Dataset entries Start Marker

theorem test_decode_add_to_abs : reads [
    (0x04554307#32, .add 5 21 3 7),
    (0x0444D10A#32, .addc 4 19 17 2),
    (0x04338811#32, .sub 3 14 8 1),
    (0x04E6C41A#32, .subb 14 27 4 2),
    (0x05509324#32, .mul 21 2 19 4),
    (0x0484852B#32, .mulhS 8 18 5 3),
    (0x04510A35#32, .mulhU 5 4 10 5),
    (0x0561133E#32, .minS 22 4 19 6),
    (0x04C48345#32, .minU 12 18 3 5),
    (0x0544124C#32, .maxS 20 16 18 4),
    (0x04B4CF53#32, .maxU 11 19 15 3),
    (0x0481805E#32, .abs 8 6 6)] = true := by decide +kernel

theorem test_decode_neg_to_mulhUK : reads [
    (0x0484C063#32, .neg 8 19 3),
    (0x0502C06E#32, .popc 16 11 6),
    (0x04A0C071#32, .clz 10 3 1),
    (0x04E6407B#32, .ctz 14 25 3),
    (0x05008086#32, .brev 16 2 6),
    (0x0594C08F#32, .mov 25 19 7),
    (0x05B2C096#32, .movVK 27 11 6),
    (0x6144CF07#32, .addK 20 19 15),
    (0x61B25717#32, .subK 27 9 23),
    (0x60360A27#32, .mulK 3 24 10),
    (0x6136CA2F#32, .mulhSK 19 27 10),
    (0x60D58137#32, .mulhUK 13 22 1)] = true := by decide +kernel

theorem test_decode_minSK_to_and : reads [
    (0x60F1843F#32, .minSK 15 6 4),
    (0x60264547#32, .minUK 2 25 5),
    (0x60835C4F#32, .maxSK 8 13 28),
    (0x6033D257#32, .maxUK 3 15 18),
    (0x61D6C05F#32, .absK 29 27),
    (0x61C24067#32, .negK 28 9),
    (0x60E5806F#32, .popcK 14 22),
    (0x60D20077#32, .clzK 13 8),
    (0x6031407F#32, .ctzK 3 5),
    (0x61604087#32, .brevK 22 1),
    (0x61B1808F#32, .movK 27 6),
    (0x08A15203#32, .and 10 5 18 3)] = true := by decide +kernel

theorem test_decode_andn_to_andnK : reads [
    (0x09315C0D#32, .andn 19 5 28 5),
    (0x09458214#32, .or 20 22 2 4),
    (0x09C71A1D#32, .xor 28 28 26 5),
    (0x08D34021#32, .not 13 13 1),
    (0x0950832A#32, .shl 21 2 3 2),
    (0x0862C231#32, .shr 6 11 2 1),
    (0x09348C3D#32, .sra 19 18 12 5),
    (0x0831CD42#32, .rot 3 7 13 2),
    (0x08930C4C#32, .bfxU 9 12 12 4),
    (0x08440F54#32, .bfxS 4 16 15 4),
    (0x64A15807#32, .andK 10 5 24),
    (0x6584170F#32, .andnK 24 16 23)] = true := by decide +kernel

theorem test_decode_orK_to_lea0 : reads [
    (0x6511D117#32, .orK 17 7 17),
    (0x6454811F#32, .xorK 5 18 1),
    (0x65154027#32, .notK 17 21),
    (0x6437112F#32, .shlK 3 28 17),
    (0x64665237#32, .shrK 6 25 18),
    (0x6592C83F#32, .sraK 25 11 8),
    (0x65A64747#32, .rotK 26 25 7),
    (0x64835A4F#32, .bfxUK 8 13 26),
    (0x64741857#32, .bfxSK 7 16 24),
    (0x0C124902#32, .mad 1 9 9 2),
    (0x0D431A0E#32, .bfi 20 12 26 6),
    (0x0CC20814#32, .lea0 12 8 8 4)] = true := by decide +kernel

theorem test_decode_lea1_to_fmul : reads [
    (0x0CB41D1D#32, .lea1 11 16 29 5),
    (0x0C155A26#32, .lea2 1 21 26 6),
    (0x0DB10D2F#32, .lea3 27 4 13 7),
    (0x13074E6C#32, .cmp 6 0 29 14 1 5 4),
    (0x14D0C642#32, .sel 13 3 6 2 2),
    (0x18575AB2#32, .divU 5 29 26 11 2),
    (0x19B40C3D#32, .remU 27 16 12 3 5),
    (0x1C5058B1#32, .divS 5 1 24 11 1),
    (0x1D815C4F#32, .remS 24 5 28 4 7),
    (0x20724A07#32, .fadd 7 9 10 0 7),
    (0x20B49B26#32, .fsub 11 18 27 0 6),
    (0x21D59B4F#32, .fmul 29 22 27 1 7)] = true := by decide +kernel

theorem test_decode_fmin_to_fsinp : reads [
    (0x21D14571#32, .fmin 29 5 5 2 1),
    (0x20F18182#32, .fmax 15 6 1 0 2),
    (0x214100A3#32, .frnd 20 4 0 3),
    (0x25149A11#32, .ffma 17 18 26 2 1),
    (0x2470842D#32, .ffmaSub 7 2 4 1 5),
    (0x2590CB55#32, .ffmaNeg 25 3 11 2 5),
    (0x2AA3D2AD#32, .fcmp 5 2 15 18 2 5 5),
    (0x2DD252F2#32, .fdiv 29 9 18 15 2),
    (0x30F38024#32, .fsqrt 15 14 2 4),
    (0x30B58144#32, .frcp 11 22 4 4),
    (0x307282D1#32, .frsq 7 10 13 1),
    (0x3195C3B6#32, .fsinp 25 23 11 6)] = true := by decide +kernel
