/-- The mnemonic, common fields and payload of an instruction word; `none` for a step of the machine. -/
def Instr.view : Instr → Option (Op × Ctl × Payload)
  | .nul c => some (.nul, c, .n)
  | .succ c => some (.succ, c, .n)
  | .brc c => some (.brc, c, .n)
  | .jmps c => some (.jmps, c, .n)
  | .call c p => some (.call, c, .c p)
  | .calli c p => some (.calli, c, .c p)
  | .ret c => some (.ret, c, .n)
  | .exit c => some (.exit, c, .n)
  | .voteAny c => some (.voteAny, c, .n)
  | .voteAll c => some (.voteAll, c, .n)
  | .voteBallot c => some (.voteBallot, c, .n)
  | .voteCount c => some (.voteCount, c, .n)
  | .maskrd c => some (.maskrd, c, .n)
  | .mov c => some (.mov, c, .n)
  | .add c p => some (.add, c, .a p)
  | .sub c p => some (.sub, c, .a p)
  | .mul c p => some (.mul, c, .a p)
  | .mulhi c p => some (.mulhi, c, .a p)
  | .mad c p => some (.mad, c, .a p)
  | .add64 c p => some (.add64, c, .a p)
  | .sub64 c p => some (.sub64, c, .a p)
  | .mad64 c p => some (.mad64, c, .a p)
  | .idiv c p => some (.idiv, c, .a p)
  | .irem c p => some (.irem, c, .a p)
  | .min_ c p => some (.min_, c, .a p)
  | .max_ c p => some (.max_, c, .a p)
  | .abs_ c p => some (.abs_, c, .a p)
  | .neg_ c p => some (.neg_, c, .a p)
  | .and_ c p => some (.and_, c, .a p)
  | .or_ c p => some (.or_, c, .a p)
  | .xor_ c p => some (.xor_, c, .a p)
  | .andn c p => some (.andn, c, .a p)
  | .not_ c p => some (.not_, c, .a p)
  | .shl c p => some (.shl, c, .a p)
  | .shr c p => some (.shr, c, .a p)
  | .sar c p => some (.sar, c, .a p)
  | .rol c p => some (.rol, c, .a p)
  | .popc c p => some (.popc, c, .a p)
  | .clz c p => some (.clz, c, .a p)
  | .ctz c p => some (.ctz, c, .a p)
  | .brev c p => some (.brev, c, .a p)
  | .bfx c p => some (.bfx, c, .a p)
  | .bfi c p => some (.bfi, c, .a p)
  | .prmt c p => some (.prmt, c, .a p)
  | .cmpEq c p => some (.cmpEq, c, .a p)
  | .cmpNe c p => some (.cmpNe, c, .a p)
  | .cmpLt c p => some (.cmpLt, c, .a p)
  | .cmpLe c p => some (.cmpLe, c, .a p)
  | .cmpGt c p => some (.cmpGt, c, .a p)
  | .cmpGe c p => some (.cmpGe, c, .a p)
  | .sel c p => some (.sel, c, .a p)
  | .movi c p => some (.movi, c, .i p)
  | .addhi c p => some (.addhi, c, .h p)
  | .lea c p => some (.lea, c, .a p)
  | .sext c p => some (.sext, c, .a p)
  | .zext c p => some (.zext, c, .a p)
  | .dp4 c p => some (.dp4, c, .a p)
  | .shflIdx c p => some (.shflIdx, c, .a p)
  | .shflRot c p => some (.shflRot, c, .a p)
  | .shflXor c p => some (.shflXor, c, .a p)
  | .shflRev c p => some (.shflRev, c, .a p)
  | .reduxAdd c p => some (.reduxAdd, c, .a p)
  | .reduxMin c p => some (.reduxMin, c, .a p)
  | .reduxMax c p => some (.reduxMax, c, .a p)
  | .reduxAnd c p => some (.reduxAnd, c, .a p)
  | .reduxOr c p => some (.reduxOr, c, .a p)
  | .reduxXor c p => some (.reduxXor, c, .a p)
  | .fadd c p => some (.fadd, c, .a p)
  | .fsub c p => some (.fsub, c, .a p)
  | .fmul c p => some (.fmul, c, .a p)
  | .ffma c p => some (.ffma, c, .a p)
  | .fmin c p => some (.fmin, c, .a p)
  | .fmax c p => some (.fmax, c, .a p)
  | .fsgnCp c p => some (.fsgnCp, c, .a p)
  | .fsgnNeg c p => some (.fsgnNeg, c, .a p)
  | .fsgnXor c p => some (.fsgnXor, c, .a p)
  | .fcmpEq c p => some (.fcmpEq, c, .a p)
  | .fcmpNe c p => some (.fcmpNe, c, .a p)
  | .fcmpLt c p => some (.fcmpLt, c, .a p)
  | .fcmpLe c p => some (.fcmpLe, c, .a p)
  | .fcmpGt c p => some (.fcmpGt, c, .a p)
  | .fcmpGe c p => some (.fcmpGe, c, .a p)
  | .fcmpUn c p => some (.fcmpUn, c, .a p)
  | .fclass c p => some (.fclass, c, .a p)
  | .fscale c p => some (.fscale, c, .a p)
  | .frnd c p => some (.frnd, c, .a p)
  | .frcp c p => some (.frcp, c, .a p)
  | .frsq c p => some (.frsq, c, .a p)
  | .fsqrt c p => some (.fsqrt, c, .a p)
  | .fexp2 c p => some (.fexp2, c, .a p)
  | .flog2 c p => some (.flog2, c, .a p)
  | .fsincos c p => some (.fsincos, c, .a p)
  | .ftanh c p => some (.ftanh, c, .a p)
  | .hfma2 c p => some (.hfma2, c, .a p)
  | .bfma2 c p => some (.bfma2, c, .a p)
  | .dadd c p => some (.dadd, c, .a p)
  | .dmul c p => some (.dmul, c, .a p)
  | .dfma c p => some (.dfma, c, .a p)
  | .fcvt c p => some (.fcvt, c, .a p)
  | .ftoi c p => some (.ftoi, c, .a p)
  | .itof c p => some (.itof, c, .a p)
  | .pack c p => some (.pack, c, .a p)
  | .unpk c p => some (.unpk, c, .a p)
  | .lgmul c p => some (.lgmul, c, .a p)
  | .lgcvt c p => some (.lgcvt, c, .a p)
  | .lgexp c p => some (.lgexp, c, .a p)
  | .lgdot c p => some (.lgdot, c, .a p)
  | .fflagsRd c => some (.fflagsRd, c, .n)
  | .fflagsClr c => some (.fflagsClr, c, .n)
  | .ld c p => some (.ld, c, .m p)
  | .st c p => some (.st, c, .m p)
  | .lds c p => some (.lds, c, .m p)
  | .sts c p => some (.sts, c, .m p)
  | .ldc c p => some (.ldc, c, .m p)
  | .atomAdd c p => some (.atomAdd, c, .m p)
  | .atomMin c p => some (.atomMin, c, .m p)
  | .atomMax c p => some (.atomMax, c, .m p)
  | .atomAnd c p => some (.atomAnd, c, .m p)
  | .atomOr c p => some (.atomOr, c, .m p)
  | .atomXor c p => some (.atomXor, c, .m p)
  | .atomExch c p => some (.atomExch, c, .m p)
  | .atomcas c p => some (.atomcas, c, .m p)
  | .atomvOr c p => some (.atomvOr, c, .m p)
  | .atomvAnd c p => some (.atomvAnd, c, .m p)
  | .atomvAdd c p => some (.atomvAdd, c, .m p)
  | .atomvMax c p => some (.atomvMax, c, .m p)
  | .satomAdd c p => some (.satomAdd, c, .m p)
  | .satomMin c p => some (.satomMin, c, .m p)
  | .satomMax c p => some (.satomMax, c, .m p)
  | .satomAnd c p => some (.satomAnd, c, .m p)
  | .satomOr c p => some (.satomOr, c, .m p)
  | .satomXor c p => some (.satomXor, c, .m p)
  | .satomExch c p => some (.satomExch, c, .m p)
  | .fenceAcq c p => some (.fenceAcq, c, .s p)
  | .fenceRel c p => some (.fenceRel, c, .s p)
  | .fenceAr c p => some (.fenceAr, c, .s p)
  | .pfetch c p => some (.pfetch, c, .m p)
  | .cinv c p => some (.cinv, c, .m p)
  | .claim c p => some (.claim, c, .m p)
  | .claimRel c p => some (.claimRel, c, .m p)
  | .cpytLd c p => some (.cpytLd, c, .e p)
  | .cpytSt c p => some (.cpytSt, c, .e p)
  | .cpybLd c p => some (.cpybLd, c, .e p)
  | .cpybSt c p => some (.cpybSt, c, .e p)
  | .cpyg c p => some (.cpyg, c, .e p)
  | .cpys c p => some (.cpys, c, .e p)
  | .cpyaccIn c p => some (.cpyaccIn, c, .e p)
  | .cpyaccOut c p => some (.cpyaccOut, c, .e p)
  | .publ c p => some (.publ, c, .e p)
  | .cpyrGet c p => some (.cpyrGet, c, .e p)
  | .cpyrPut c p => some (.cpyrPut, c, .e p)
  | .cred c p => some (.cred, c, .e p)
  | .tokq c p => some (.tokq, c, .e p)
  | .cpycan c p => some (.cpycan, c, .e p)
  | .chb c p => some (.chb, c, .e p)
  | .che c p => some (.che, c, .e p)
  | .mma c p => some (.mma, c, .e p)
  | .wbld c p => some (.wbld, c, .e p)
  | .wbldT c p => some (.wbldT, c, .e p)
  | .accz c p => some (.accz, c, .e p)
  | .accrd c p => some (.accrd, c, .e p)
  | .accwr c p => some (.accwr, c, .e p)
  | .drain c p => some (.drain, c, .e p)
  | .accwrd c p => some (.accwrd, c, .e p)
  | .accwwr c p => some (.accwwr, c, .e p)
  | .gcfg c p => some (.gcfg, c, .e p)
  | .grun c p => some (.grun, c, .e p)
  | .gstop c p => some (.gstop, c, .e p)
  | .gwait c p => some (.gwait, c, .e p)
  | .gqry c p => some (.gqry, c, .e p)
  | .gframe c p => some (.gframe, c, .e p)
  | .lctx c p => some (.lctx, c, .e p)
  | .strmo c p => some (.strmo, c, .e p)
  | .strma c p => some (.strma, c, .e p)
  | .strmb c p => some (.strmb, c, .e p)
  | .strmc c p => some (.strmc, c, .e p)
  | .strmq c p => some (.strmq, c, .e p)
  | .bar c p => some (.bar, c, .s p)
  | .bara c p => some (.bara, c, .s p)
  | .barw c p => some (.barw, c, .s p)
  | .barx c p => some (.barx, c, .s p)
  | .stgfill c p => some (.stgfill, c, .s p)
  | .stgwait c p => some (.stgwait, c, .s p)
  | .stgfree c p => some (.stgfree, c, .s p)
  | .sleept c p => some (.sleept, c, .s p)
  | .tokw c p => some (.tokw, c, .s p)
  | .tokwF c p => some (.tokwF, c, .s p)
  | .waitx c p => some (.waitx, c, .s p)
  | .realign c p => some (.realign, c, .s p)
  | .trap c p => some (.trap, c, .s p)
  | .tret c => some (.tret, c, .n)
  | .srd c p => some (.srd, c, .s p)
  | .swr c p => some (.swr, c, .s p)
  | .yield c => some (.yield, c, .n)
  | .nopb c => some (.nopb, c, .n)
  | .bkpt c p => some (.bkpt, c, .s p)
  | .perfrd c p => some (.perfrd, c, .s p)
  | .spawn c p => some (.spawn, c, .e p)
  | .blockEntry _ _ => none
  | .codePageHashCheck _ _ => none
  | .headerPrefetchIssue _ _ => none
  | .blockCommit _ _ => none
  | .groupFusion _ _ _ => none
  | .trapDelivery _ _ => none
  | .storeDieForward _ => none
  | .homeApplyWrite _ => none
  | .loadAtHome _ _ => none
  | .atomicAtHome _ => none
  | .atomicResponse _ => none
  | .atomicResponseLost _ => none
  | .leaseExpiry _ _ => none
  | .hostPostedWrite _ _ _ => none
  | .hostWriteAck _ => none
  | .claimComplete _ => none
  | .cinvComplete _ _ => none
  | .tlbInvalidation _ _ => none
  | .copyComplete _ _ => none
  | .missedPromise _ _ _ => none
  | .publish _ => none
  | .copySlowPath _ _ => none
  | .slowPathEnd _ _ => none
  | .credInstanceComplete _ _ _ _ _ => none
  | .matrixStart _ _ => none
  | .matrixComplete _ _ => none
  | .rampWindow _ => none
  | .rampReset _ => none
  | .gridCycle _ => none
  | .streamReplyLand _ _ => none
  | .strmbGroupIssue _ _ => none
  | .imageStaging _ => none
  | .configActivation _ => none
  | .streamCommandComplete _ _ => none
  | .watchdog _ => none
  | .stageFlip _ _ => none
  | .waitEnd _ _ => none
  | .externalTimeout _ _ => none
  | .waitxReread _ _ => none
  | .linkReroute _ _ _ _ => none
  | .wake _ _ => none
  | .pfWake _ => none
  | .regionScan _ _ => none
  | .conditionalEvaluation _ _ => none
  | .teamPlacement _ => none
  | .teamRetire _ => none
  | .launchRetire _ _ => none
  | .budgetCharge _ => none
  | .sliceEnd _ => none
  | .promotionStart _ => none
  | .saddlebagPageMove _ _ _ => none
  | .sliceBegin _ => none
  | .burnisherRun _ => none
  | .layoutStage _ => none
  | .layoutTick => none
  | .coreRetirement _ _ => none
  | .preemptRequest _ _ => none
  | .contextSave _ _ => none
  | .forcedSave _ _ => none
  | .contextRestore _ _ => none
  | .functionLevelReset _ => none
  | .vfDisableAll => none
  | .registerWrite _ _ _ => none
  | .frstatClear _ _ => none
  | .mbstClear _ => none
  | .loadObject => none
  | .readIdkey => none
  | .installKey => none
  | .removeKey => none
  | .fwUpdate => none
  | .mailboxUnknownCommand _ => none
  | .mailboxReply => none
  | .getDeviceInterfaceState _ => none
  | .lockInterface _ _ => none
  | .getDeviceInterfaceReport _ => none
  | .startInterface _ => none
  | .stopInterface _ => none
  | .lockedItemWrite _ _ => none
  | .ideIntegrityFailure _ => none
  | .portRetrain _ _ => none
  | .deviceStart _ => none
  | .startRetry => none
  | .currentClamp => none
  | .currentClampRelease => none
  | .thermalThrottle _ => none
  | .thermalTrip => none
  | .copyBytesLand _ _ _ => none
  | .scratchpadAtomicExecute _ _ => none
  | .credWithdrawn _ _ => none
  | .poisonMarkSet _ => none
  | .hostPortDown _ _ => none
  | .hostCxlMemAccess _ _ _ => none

Dataset entries End Marker

Work instructions
Search the listing above for the lines with "theorem test_decode_minSK_to_and : reads" and "(0x20B49B26#32, .fsub 11", then output those lines and all lines between them exactly.

Task answer
theorem test_decode_minSK_to_and : reads [
    (0x60F1843F#32, .minSK 15 6 4),
    (0x60264547#32, .minUK 2 25 5),
    (0x60835C4F#32, .maxSK 8 13 28),
    (0x6033D257#32, .maxUK 3 15 18),
    (0x61D6C05F#32, .absK 29 27),
    (0x61C24067#32, .negK 28 9),
    (0x60E5806F#32, .popcK 14 22),
    (0x60D20077#32, .clzK 13 8),
    (0x6031407F#32, .ctzK 3 5),
    (0x61604087#32, .brevK 22 1),
    (0x61B1808F#32, .movK 27 6),
    (0x08A15203#32, .and 10 5 18 3)] = true := by decide +kernel

theorem test_decode_andn_to_andnK : reads [
    (0x09315C0D#32, .andn 19 5 28 5),
    (0x09458214#32, .or 20 22 2 4),
    (0x09C71A1D#32, .xor 28 28 26 5),
    (0x08D34021#32, .not 13 13 1),
    (0x0950832A#32, .shl 21 2 3 2),
    (0x0862C231#32, .shr 6 11 2 1),
    (0x09348C3D#32, .sra 19 18 12 5),
    (0x0831CD42#32, .rot 3 7 13 2),
    (0x08930C4C#32, .bfxU 9 12 12 4),
    (0x08440F54#32, .bfxS 4 16 15 4),
    (0x64A15807#32, .andK 10 5 24),
    (0x6584170F#32, .andnK 24 16 23)] = true := by decide +kernel

theorem test_decode_orK_to_lea0 : reads [
    (0x6511D117#32, .orK 17 7 17),
    (0x6454811F#32, .xorK 5 18 1),
    (0x65154027#32, .notK 17 21),
    (0x6437112F#32, .shlK 3 28 17),
    (0x64665237#32, .shrK 6 25 18),
    (0x6592C83F#32, .sraK 25 11 8),
    (0x65A64747#32, .rotK 26 25 7),
    (0x64835A4F#32, .bfxUK 8 13 26),
    (0x64741857#32, .bfxSK 7 16 24),
    (0x0C124902#32, .mad 1 9 9 2),
    (0x0D431A0E#32, .bfi 20 12 26 6),
    (0x0CC20814#32, .lea0 12 8 8 4)] = true := by decide +kernel

theorem test_decode_lea1_to_fmul : reads [
    (0x0CB41D1D#32, .lea1 11 16 29 5),
    (0x0C155A26#32, .lea2 1 21 26 6),
    (0x0DB10D2F#32, .lea3 27 4 13 7),
    (0x13074E6C#32, .cmp 6 0 29 14 1 5 4),
    (0x14D0C642#32, .sel 13 3 6 2 2),
    (0x18575AB2#32, .divU 5 29 26 11 2),
    (0x19B40C3D#32, .remU 27 16 12 3 5),
    (0x1C5058B1#32, .divS 5 1 24 11 1),
    (0x1D815C4F#32, .remS 24 5 28 4 7),
    (0x20724A07#32, .fadd 7 9 10 0 7),
    (0x20B49B26#32, .fsub 11 18 27 0 6),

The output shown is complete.